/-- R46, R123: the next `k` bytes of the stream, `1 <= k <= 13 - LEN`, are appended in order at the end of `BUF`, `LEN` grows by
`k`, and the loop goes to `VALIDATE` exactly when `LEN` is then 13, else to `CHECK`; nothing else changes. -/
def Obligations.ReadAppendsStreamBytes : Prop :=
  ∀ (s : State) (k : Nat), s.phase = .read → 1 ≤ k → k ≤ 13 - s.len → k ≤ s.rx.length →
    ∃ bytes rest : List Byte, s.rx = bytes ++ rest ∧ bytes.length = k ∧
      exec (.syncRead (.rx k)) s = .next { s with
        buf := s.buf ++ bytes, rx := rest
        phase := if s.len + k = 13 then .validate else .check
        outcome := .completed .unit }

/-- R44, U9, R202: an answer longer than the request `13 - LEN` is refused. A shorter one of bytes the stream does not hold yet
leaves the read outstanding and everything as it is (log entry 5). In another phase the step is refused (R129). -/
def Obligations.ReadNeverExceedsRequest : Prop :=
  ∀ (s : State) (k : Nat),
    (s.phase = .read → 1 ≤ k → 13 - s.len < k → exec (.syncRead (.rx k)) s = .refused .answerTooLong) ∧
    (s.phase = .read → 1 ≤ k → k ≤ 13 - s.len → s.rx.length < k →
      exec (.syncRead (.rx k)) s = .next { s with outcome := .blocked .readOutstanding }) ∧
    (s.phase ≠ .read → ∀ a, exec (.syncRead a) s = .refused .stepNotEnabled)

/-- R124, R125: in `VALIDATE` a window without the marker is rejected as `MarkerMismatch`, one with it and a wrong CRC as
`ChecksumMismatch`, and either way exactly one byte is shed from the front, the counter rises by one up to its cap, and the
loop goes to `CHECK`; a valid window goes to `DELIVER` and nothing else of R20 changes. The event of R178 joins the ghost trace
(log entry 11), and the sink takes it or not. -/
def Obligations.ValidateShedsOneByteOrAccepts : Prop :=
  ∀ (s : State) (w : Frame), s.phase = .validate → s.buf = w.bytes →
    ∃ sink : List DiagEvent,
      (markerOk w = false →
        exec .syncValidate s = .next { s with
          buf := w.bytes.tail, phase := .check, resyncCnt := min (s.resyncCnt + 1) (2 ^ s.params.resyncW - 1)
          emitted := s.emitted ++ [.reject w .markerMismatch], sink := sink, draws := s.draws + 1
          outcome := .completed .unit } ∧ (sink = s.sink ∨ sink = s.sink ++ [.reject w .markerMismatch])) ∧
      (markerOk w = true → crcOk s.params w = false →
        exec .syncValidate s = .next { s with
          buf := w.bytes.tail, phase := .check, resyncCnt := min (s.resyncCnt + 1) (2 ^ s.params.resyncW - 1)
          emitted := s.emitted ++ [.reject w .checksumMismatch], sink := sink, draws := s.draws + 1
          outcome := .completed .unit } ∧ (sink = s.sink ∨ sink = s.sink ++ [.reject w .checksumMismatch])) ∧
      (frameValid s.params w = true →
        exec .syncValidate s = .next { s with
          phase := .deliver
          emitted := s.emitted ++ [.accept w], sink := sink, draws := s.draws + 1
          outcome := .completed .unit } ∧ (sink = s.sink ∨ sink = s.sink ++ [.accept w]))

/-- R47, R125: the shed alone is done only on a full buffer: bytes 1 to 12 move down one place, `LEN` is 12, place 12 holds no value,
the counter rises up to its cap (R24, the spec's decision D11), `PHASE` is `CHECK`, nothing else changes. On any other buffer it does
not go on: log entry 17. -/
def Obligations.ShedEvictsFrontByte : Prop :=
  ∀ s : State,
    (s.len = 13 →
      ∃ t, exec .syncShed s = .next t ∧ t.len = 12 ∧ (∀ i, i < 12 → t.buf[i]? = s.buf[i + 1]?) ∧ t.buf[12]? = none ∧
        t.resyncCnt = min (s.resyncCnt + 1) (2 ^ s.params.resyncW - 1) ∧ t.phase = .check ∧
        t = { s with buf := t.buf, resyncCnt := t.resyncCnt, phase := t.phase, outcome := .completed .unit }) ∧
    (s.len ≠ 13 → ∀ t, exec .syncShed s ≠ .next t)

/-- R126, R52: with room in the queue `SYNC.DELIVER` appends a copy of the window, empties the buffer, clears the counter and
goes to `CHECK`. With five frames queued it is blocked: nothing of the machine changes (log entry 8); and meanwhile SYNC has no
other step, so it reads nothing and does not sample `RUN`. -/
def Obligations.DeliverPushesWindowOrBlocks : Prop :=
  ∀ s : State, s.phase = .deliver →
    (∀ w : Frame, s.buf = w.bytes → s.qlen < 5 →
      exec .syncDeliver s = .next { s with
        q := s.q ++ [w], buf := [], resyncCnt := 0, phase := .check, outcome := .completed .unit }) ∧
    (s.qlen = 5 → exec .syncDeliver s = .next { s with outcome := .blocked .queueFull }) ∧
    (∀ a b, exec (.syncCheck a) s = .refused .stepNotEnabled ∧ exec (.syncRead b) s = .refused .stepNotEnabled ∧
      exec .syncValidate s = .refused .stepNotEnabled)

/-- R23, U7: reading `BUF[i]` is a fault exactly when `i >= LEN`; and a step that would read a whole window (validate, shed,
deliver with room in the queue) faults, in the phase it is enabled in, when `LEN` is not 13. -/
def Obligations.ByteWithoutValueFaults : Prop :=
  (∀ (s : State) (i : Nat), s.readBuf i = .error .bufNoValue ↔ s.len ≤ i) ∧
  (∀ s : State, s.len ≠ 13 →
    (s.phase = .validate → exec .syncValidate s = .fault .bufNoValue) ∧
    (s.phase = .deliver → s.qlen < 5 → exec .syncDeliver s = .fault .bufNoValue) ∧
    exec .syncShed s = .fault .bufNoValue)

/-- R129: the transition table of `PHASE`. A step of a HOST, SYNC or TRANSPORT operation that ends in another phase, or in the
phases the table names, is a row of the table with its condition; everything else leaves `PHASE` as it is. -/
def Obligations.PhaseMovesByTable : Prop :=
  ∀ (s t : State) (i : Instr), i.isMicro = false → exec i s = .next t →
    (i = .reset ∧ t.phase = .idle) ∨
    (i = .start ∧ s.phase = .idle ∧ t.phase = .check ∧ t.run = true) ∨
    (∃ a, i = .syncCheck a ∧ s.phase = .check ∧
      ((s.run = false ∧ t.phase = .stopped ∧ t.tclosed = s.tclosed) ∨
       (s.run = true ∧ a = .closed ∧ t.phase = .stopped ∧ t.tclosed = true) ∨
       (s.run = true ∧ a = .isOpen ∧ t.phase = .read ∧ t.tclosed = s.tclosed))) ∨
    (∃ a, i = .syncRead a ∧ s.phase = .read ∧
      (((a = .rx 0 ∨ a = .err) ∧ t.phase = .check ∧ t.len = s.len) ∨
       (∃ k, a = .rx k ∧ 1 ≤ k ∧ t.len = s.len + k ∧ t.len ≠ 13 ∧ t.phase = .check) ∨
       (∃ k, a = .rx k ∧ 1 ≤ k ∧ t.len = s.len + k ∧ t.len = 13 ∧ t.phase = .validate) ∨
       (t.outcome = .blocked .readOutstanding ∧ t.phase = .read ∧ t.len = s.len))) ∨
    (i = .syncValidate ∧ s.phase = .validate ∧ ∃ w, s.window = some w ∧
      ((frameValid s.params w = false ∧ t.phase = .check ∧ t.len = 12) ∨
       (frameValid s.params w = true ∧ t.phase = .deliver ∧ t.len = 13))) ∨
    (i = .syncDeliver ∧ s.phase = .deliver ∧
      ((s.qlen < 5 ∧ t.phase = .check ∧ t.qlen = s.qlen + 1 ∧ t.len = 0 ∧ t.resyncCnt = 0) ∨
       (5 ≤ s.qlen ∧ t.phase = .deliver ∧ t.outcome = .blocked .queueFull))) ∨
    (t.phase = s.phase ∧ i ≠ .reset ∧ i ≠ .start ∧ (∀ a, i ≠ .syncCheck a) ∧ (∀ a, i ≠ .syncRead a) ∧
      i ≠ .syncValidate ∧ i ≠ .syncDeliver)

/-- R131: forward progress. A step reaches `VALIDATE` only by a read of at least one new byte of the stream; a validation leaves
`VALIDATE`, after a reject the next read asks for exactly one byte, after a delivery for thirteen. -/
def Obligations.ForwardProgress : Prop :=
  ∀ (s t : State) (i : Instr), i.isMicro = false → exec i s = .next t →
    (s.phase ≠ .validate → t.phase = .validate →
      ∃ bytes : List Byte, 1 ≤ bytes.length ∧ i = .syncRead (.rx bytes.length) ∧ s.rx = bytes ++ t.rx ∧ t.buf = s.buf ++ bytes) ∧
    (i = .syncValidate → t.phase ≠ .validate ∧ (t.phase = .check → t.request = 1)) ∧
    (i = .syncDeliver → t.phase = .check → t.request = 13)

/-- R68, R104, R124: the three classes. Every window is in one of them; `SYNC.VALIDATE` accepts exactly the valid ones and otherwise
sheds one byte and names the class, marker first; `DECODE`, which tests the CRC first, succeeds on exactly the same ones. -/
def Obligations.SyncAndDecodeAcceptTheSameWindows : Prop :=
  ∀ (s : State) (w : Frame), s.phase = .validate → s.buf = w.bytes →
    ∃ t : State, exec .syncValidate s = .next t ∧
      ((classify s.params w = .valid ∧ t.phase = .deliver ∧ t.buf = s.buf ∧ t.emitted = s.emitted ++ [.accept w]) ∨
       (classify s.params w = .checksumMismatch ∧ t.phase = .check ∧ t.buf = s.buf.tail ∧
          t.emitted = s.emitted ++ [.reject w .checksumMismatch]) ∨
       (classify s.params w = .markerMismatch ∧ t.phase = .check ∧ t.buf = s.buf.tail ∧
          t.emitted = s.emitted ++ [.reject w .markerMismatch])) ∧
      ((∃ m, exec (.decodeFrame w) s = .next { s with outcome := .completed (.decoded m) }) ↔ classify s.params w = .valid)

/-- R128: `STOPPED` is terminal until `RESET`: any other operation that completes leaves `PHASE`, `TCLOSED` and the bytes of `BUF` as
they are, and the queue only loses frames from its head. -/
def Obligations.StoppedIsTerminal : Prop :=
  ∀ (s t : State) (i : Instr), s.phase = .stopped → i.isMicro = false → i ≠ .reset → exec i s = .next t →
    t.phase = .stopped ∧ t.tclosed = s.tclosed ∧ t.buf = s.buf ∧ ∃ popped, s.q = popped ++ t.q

**********

▶ **Work item**: Restate word for word the lines in the material above from the one with "(log entry 11), and" to the one with "(s.len = 13 →"; both of those lines count, and nothing else does.

▶ **Exercise solution**:
(log entry 11), and the sink takes it or not. -/
def Obligations.ValidateShedsOneByteOrAccepts : Prop :=
  ∀ (s : State) (w : Frame), s.phase = .validate → s.buf = w.bytes →
    ∃ sink : List DiagEvent,
      (markerOk w = false →
        exec .syncValidate s = .next { s with
          buf := w.bytes.tail, phase := .check, resyncCnt := min (s.resyncCnt + 1) (2 ^ s.params.resyncW - 1)
          emitted := s.emitted ++ [.reject w .markerMismatch], sink := sink, draws := s.draws + 1
          outcome := .completed .unit } ∧ (sink = s.sink ∨ sink = s.sink ++ [.reject w .markerMismatch])) ∧
      (markerOk w = true → crcOk s.params w = false →
        exec .syncValidate s = .next { s with
          buf := w.bytes.tail, phase := .check, resyncCnt := min (s.resyncCnt + 1) (2 ^ s.params.resyncW - 1)
          emitted := s.emitted ++ [.reject w .checksumMismatch], sink := sink, draws := s.draws + 1
          outcome := .completed .unit } ∧ (sink = s.sink ∨ sink = s.sink ++ [.reject w .checksumMismatch])) ∧
      (frameValid s.params w = true →
        exec .syncValidate s = .next { s with
          phase := .deliver
          emitted := s.emitted ++ [.accept w], sink := sink, draws := s.draws + 1
          outcome := .completed .unit } ∧ (sink = s.sink ∨ sink = s.sink ++ [.accept w]))

/-- R47, R125: the shed alone is done only on a full buffer: bytes 1 to 12 move down one place, `LEN` is 12, place 12 holds no value,
the counter rises up to its cap (R24, the spec's decision D11), `PHASE` is `CHECK`, nothing else changes. On any other buffer it does
not go on: log entry 17. -/
def Obligations.ShedEvictsFrontByte : Prop :=
  ∀ s : State,
    (s.len = 13 →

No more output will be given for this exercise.